◆ **EXTRACTED MATERIAL**:
theorem witness_HeldNoticesAreWrittenInOrder :
    let s := setHeld [⟨.linkState .l2 .listen .none, 5⟩] running
    s.part.state = .running ∧ (s.ring .notice).count + (s.slot .notice).reserved ≤ (s.ring .notice).size
      ∧ (s.ring .notice).size ≤ 4096 := by decide

theorem witness_EntriesAreWrittenInTheOrderOfR172 :
    running.held = [] ∧ 1 ≤ freeSlots .notice running
      ∧ freeSlots .notice (updRing .notice (fun g => { g with producer := 8 }) running) = 0
      ∧ heldInOrder [⟨.linkState .l2 .listen .none, 5⟩, ⟨.linkState .l3 .listen .none, 255⟩]
      ∧ noticeKey (.linkState .l3 .run .none) = noticeKey (.linkState .l3 .listen .none) := by
  unfold heldInOrder
  decide

theorem witness_EntriesAreLaidOutAs106Says :
    (List.replicate 32 (1 : Byte)).length ≤ 32 ∧ (⟨1, 0, 0x07, .ok, List.replicate 24 1⟩ : CommandDone).result.length ≤ 24 := by
  decide

theorem witness_CommandReadsTakeTheCommand :
    let s := updCommand (fun c => { c with state := .fetch, slot := true }) running
    s.part.state = .running ∧ s.command.state = .fetch ∧ checkCommand (recordOf [3, 1]) s = none
      ∧ checkCommand (recordOf [2, 1]) s = some ⟨.notConfigured, []⟩
      ∧ (Instr.linkStart, CommandKind.linkStart) ∈ [(Instr.linkStart, CommandKind.linkStart)]
      ∧ currentOf .linkStart (commanded [2, 1] running) = some (recordOf [2, 1])
      ∧ checkCommand (recordOf [2, 1]) (commanded [2, 1] running) = some ⟨.notConfigured, []⟩ := by decide

/-- One entry for each clause, and a maximum length of 16 at its bound. -/
theorem witness_ChecksAreMadeInOrder :
    commandKind (recordByte (recordOf [0x0B]) 0) = none
      ∧ commandKind (recordByte (recordOf [1, 4]) 0) = some .linkConfigure ∧ 3 < (recordByte (recordOf [1, 4]) 1).toNat
      ∧ recordByte (recordOf [1, 3]) 0 = 0x01 ∧ (recordByte (recordOf [1, 3]) 1).toNat = lineNumber .l3
      ∧ checkCommand (recordOf ([1, 1, 0, 0, 0, 0, 2, 0, 0, 0, 1, 0, 16, 0, 5, 0, 100, 0])) running = none
      ∧ checkCommand (recordOf ([1, 1, 0, 0, 0, 0, 2, 0, 0, 0, 1, 0, 15, 0, 5, 0, 100, 0])) running = some ⟨.badField, []⟩
      ∧ recordByte (recordOf [2, 3]) 0 = 0x02 ∧ recordByte (recordOf [4]) 0 = 0x04 ∧ recordByte (recordOf [5]) 0 = 0x05
      ∧ recordByte (recordOf [6]) 0 = 0x06 ∧ recordByte (recordOf [8]) 0 = 0x08 ∧ recordByte (recordOf [9]) 0 = 0x09
      ∧ recordByte (recordOf [10]) 0 = 0x0A := by decide

/-- The last base that overlaps L1's region from below, and the first beyond it. -/
theorem witness_ChecksAreMadeInOrder_overlap :
    (0 : Nat) < 65536 ∧ (∀ m ∈ allLines, ((lineIn .off).port m).configured = true → 0 < ((lineIn .off).store m).size)
      ∧ overlappingLine 196607 65536 .l0 (lineIn .off) = some .l1 ∧ overlappingLine 196608 65536 .l0 (lineIn .off) = none := by decide

theorem witness_EndedCommandsAreReported :
    (commanded [2, 1] running).command.current = some ⟨3, recordOf [2, 1]⟩ ∧ 1 ≤ ((commanded [2, 1] running).slot .notice).reserved
      ∧ ([] : List Byte).length ≤ 24 ∧ ((commanded [2, 1] running).ring .command).count = 0
      ∧ 1 ≤ ((updRing .command (fun g => { g with producer := 1 }) (commanded [2, 1] running)).ring .command).count := by decide

theorem witness_LinkConfigureRecordsItsSettings :
    executing .linkConfigure .l1 (recordOf ([1, 1, 0, 0, 0, 0, 2, 0, 0, 0, 1, 0, 16, 0, 5, 0, 100, 0, 1, 1, 1, 1, 1])) 3
        (commanded ([1, 1, 0, 0, 0, 0, 2, 0, 0, 0, 1, 0, 16, 0, 5, 0, 100, 0, 1, 1, 1, 1, 1]) running)
      ∧ (running.outbound .l1).fetch = .waitRecord ∧ (running.outbound .l1).held = none
      ∧ 1 ≤ ((posted 1 running).ring (.send .l1)).count := by
  unfold executing
  decide

/-- LINK_STOP from each kind of state, and from RUN in each case of the loss of RUN. -/
theorem witness_LinkStartAndStopMoveTheLine :
    (executing .linkStart .l1 (recordOf [2, 1]) 3 (commanded [2, 1] (lineIn .off))
      ∧ executing .linkStop .l1 (recordOf [3, 1]) 3 (commanded [3, 1] (lineIn .off)) ∧ ((lineIn .off).port .l1).state = .off
      ∧ executing .linkStop .l1 (recordOf [3, 1]) 3 (commanded [3, 1] (lineIn .recover))
      ∧ executing .linkStop .l1 (recordOf [3, 1]) 3 (commanded [3, 1] up) ∧ (up.port .l1).state = .run
      ∧ (up.outbound .l1).transmission = .none)
      ∧ headAtRest .l1 (commanded [3, 1] up) := by
  refine ⟨?_, headAtRest_of_front (by decide) (by decide)⟩
  unfold executing
  decide

theorem witness_LinkStartAndStopMoveTheLine_lostRun :
    executing .linkStop .l1 (recordOf [3, 1]) 3 (commanded [3, 1] openBehind)
      ∧ executing .linkStop .l1 (recordOf [3, 1]) 3 (commanded [3, 1] chainSent)
      ∧ executing .linkStop .l1 (recordOf [3, 1]) 3 (commanded [3, 1] forwardBeside)
      ∧ executing .linkStop .l1 (recordOf [3, 1]) 3 (commanded [3, 1] forwardAlone) := by
  unfold executing
  decide

/-- An empty index, and a head that is delivered, with and without an OPEN packet behind. -/
theorem witness_LinkFlushReleasesAndCounts :
    let a := commanded [4, 1] (indexed [delivering, packet 6 4 none] up)
    let m := commanded [4, 1] (indexed [delivering, packet 6 4 none, arriving] up)
    executing .linkFlush .l1 (recordOf [4, 1]) 3 (commanded [4, 1] up) ∧ (up.store .l1).index = []
      ∧ executing .linkFlush .l1 (recordOf [4, 1]) 3 a ∧ (a.store .l1).index = [delivering, packet 6 4 none]
      ∧ (∀ x ∈ [packet 6 4 none], x.state = .complete) ∧ delivering.state = .complete ∧ delivering.disposition ≠ none
      ∧ delivering.delivery = .active ∧ delivering.forward ≠ .pending ∧ (a.head .l1).flush = none
      ∧ (a.delivery .l1).state ≠ .slotWait
      ∧ executing .linkFlush .l1 (recordOf [4, 1]) 3 m
      ∧ (m.store .l1).index = delivering :: ([packet 6 4 none] ++ [arriving]) ∧ arriving.state = .arriving
      ∧ (m.head .l1).flush = none ∧ (m.delivery .l1).state ≠ .slotWait ∧ m.ddr.wf = true
      ∧ arriving.stored ≤ (m.store .l1).size ∧ (m.store .l1).base + (m.store .l1).size ≤ 1073741824 := by
  unfold executing
  decide

/-- An OPEN head, a head not decided, and one that waits to be forwarded. -/
theorem witness_LinkFlushReleasesAndCounts_heads :
    let o := commanded [4, 1] (indexed [arriving] up)
    let u := commanded [4, 1] (indexed [packet 5 30 none, packet 6 4 none] up)
    let p := commanded [4, 1] (indexed [forwarding] up)
    executing .linkFlush .l1 (recordOf [4, 1]) 3 o ∧ (o.store .l1).index = [arriving]
      ∧ executing .linkFlush .l1 (recordOf [4, 1]) 3 u ∧ (u.store .l1).index = [packet 5 30 none, packet 6 4 none]
      ∧ (packet 5 30 none).disposition = none ∧ (packet 5 30 none).delivery = .absent ∧ (packet 5 30 none).forward = .absent
      ∧ (u.head .l1).expired = false
      ∧ executing .linkFlush .l1 (recordOf [4, 1]) 3 p ∧ (p.store .l1).index = [forwarding] ∧ forwarding.disposition ≠ none
      ∧ forwarding.delivery = .absent ∧ forwarding.forward = .pending ∧ (p.head .l1).expired = false := by
  unfold executing
  decide

/-- Hold goes on beside a delivery that runs and one that waits for its slot, and off with no head, with an OPEN one, and with one that
is delivered while its forward, if any, waits at its arbiter. -/
theorem witness_LinkHoldSetsOrClearsHold :
    let on (s : State) := commanded [5, 1, 0, 0, 0] (updHead .l1 (fun h => { h with hold := true }) s)
    let s := indexed [delivering] up
    let copied : IndexEntry := { delivering with disposition := some ⟨.copy, .l2, false⟩, forward := .pending }
    executing .linkHold .l1 (recordOf [5, 1, 0, 0, 0]) 3 (commanded [5, 1, 0, 0, 0] s) ∧ (s.head .l1).hold = false
      ∧ executing .linkHold .l1 (recordOf [5, 1, 0, 0, 1]) 3 (commanded [5, 1, 0, 0, 1] (delivery .slotWait s))
      ∧ recordByte (recordOf [5, 1, 0, 0, 1]) 4 = 1 ∧ ((delivery .slotWait s).delivery .l1).state = .slotWait
      ∧ (s.delivery .l1).state ≠ .slotWait
      ∧ executing .linkHold .l1 (recordOf [5, 1, 0, 0, 0]) 3 (on up) ∧ ((on up).head .l1).hold = true
      ∧ ((on up).store .l1).index = []
      ∧ ((on (indexed [arriving] up)).store .l1).index = [arriving] ∧ arriving.state = .arriving ∧ arriving.disposition = none
      ∧ executing .linkHold .l1 (recordOf [5, 1, 0, 0, 0]) 3 (on s) ∧ ((on s).head .l1).hold = true
      ∧ ((on s).store .l1).index = [delivering] ∧ delivering.state = .complete
      ∧ delivering.disposition = some ⟨.deliver, .l0, false⟩ ∧ delivering.delivery = .active ∧ delivering.forward ≠ .pending
      ∧ ((on (indexed [copied] up)).store .l1).index = [copied] ∧ copied.delivery ≠ .pending
      ∧ ((on (indexed [copied] up)).port .l2).state ≠ .run := by
  unfold executing
  decide

/-- Hold goes off under a COPY with both legs PENDING toward a line out of RUN, with a slot for its delivery and with none. -/
theorem witness_LinkHoldSetsOrClearsHold_offers :
    let copied : IndexEntry :=
      { packet 5 30 (some 9) with disposition := some ⟨.copy, .l2, false⟩, delivery := .pending, forward := .pending }
    let d := commanded [5, 1, 0, 0, 0] (updHead .l1 (fun h => { h with hold := true }) (indexed [copied] up))
    executing .linkHold .l1 (recordOf [5, 1, 0, 0, 0]) 3 d ∧ (d.head .l1).hold = true
      ∧ (d.store .l1).index = [copied] ∧ copied.state = .complete ∧ copied.disposition = some ⟨.copy, .l2, false⟩
      ∧ copied.delivery = .pending ∧ copied.forward = .pending ∧ (d.port .l2).state ≠ .run ∧ (d.delivery .l1).state = .idle
      ∧ (d.slot (.completion .l1)).waiting.length < freeSlots (.completion .l1) d
      ∧ 1 ≤ leftBytes copied ⟨.copy, .l2, false⟩ ∧ (d.ring (.fill .l1)).count = 0 ∧ (d.head .l1).expired = false
      ∧ executing .linkHold .l1 (recordOf [5, 1, 0, 0, 0]) 3 (crowded d) ∧ freeSlots (.completion .l1) (crowded d) = 0 := by
  unfold executing
  decide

◆ **PROBLEM**: Using the data above, repeat exactly the lines that begin at the line with "(List.replicate 32 (1" and end at the line with "s = some ⟨.notConfigured, []⟩", both ends included.

◆ **ANSWER TO THE EXERCISE**:
    (List.replicate 32 (1 : Byte)).length ≤ 32 ∧ (⟨1, 0, 0x07, .ok, List.replicate 24 1⟩ : CommandDone).result.length ≤ 24 := by
  decide

theorem witness_CommandReadsTakeTheCommand :
    let s := updCommand (fun c => { c with state := .fetch, slot := true }) running
    s.part.state = .running ∧ s.command.state = .fetch ∧ checkCommand (recordOf [3, 1]) s = none
      ∧ checkCommand (recordOf [2, 1]) s = some ⟨.notConfigured, []⟩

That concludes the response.